Task statement →
The response must consist of the lines below from the one with "carry s in w[6:4];" through the one with "7), i = .brbs", exactly as they appear and with both ends kept.
━━ Available records
/-- O5. I/O addresses and bit numbers are read from their bits of the word. IN and OUT carry A in w[10:9] : w[3:0];
SBI, CBI, SBIC and SBIS carry A in w[7:3] and b in w[2:0]; BST, BLD, SBRC and SBRS carry b in w[2:0]; BSET and BCLR
carry s in w[6:4]; BRBS and BRBC carry s in w[2:0]; the bit selected in a register, in an I/O byte or in SREG is that
one: the SREG bit set by the BSET word, cleared by the BCLR word, tested by the BRBS and BRBC words; the register bit
copied by the BST word, written by the BLD word, tested by the SBRC and SBRS words; the I/O bit tested by the SBIC and
SBIS words and, read back on a CPU register or the reference device, set by the SBI word and cleared by the CBI word,
or given to the hook of an external device. (Beside R108 this rests on: the look-ahead of a skip with its fault and
its wrap, the spec's decisions D3 and D22, log 13; the whole-byte read and write of SBI and CBI, D31, log 28; the
hooks of an external device, log 9.) -/
def Obligations.OperandFields : Prop :=
  ∀ (core : Core) (w w2 : Word) (i : Instr), decode core w w2 = some i →
    (∀ d A, i = .inp d A ∨ i = .out A d → A = w.extractLsb' 9 2 ++ w.extractLsb' 0 4) ∧
    (∀ A b, i = .sbi A b ∨ i = .cbi A b ∨ i = .sbic A b ∨ i = .sbis A b →
      A = w.extractLsb' 3 5 ∧ b.val = (w.extractLsb' 0 3).toNat) ∧
    (∀ d b, i = .bst d b ∨ i = .bld d b ∨ i = .sbrc d b ∨ i = .sbrs d b → b.val = (w.extractLsb' 0 3).toNat) ∧
    (∀ n, i = .bset n ∨ i = .bclr n → n.val = (w.extractLsb' 4 3).toNat) ∧
    (∀ n k, i = .brbs n k ∨ i = .brbc n k → n.val = (w.extractLsb' 0 3).toNat) ∧
    (∀ (s : State) (n : BitIx), i = .bset n → ∃ t, exec i s = .next t ∧
      t.sreg.getLsbD (w.extractLsb' 4 3).toNat = true) ∧
    (∀ (s : State) (n : BitIx) (k : BitVec 7), i = .brbs n k → ∃ t, exec i s = .next t ∧
      PcPlus s t (if s.sreg.getLsbD (w.extractLsb' 0 3).toNat then k.toInt + 1 else 1)) ∧
    (∀ (s : State) (d : RegIx) (b : BitIx), i = .bst d b → ∃ t, exec i s = .next t ∧
      t.flag flagT = (s.reg d).getLsbD (w.extractLsb' 0 3).toNat) ∧
    (∀ (s : State) (A : BitVec 5) (b : BitIx), i = .sbis A b →
      SkipRule ((ioRead ((w.extractLsb' 3 5).setWidth 6) s).1.getLsbD (w.extractLsb' 0 3).toNat) (exec i s) s
        (ioRead ((w.extractLsb' 3 5).setWidth 6) s).2) ∧
    (∀ (s : State) (n : BitIx), i = .bclr n → ∃ t, exec i s = .next t ∧
      t.sreg.getLsbD (w.extractLsb' 4 3).toNat = false) ∧
    (∀ (s : State) (n : BitIx) (k : BitVec 7), i = .brbc n k → ∃ t, exec i s = .next t ∧
      PcPlus s t (if s.sreg.getLsbD (w.extractLsb' 0 3).toNat then 1 else k.toInt + 1)) ∧
    (∀ (s : State) (d : RegIx) (b : BitIx), i = .bld d b → ∃ t, exec i s = .next t ∧
      (t.reg d).getLsbD (w.extractLsb' 0 3).toNat = s.flag flagT) ∧
    (∀ (s : State) (r : RegIx) (b : BitIx), i = .sbrc r b →
      SkipRule (!(s.reg r).getLsbD (w.extractLsb' 0 3).toNat) (exec i s) s s) ∧
    (∀ (s : State) (r : RegIx) (b : BitIx), i = .sbrs r b →
      SkipRule ((s.reg r).getLsbD (w.extractLsb' 0 3).toNat) (exec i s) s s) ∧
    (∀ (s : State) (A : BitVec 5) (b : BitIx), i = .sbic A b →
      SkipRule (!(ioRead ((w.extractLsb' 3 5).setWidth 6) s).1.getLsbD (w.extractLsb' 0 3).toNat) (exec i s) s
        (ioRead ((w.extractLsb' 3 5).setWidth 6) s).2) ∧
    (∀ (s : State) (A : BitVec 5) (b : BitIx) (v : Bool), i = (if v then .sbi A b else .cbi A b) →
      ∃ t, exec i s = .next t ∧
        (s.cfg.device = .reference ∨ (∃ r, cpuRegAt s.cfg ((w.extractLsb' 3 5).setWidth 6) = some r) →
          (ioRead ((w.extractLsb' 3 5).setWidth 6) t).1.getLsbD (w.extractLsb' 0 3).toNat = v) ∧
        (∀ c : BitIx, c.val = (w.extractLsb' 0 3).toNat → s.cfg.device = .external →
          cpuRegAt s.cfg ((w.extractLsb' 3 5).setWidth 6) = none →
          t.dev.hidden = if v then Config.deviceSetBit (w.extractLsb' 3 5) c s.dev.hidden
            else Config.deviceClrBit (w.extractLsb' 3 5) c s.dev.hidden))

/-- O6. Each of the 45 alias pages means what its canonical instruction means. On every state the meaning of an
instruction is the meaning of its canonical form: LSL is ADD Rd,Rd, ROL is ADC Rd,Rd, TST is AND Rd,Rd, CLR is EOR
Rd,Rd, CBR is ANDI with the complement, SEI is BSET 7, LD Rd,Y is LDD Rd,Y+0 and so on. -/
def Obligations.AliasMeansCanonical : Prop :=
  ∀ (i : Instr) (s : State), exec i s = exec i.canonical s

/-- O7. A step of a running core executes the instruction at the PC, then makes the interrupt check. If the core is
running, the PC is within FLASHEND, the words there decode to an instruction the device has (its second word within
FLASHEND where it has one), then step is the meaning of that instruction followed, on a next state, by the check of
R435, told whether the word was SEI's. (The check after every instruction and the test for the SEI word are the spec's
decision D13, log 21; that availability is checked in step and not in exec is log 16; that the second word stands at
PC + 1 modulo 2^PC_BITS is log 13.) -/
def Obligations.StepRunsDecoded : Prop :=
  ∀ (s : State) (i : Instr), s.run = .running → s.pc.toNat ≤ s.cfg.flashEnd →
    decode s.cfg.core (s.progWord s.pc.toNat) (s.progWord (s.pcPlus 1).toNat) = some i → admits s.cfg i = true →
    (isTwoWord (s.progWord s.pc.toNat) = true → (s.pcPlus 1).toNat ≤ s.cfg.flashEnd) →
    step s = match exec i s with
      | .next t => (boundary (decide (s.progWord s.pc.toNat = 0x9478)) t).outcome
      | .fault f => .fault f
      | .refused r => .refused r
━━━━
Your solution →
carry s in w[6:4]; BRBS and BRBC carry s in w[2:0]; the bit selected in a register, in an I/O byte or in SREG is that
one: the SREG bit set by the BSET word, cleared by the BCLR word, tested by the BRBS and BRBC words; the register bit
copied by the BST word, written by the BLD word, tested by the SBRC and SBRS words; the I/O bit tested by the SBIC and
SBIS words and, read back on a CPU register or the reference device, set by the SBI word and cleared by the CBI word,
or given to the hook of an external device. (Beside R108 this rests on: the look-ahead of a skip with its fault and
its wrap, the spec's decisions D3 and D22, log 13; the whole-byte read and write of SBI and CBI, D31, log 28; the
hooks of an external device, log 9.) -/
def Obligations.OperandFields : Prop :=
  ∀ (core : Core) (w w2 : Word) (i : Instr), decode core w w2 = some i →
    (∀ d A, i = .inp d A ∨ i = .out A d → A = w.extractLsb' 9 2 ++ w.extractLsb' 0 4) ∧
    (∀ A b, i = .sbi A b ∨ i = .cbi A b ∨ i = .sbic A b ∨ i = .sbis A b →
      A = w.extractLsb' 3 5 ∧ b.val = (w.extractLsb' 0 3).toNat) ∧
    (∀ d b, i = .bst d b ∨ i = .bld d b ∨ i = .sbrc d b ∨ i = .sbrs d b → b.val = (w.extractLsb' 0 3).toNat) ∧
    (∀ n, i = .bset n ∨ i = .bclr n → n.val = (w.extractLsb' 4 3).toNat) ∧
    (∀ n k, i = .brbs n k ∨ i = .brbc n k → n.val = (w.extractLsb' 0 3).toNat) ∧
    (∀ (s : State) (n : BitIx), i = .bset n → ∃ t, exec i s = .next t ∧
      t.sreg.getLsbD (w.extractLsb' 4 3).toNat = true) ∧
    (∀ (s : State) (n : BitIx) (k : BitVec 7), i = .brbs n k → ∃ t, exec i s = .next t ∧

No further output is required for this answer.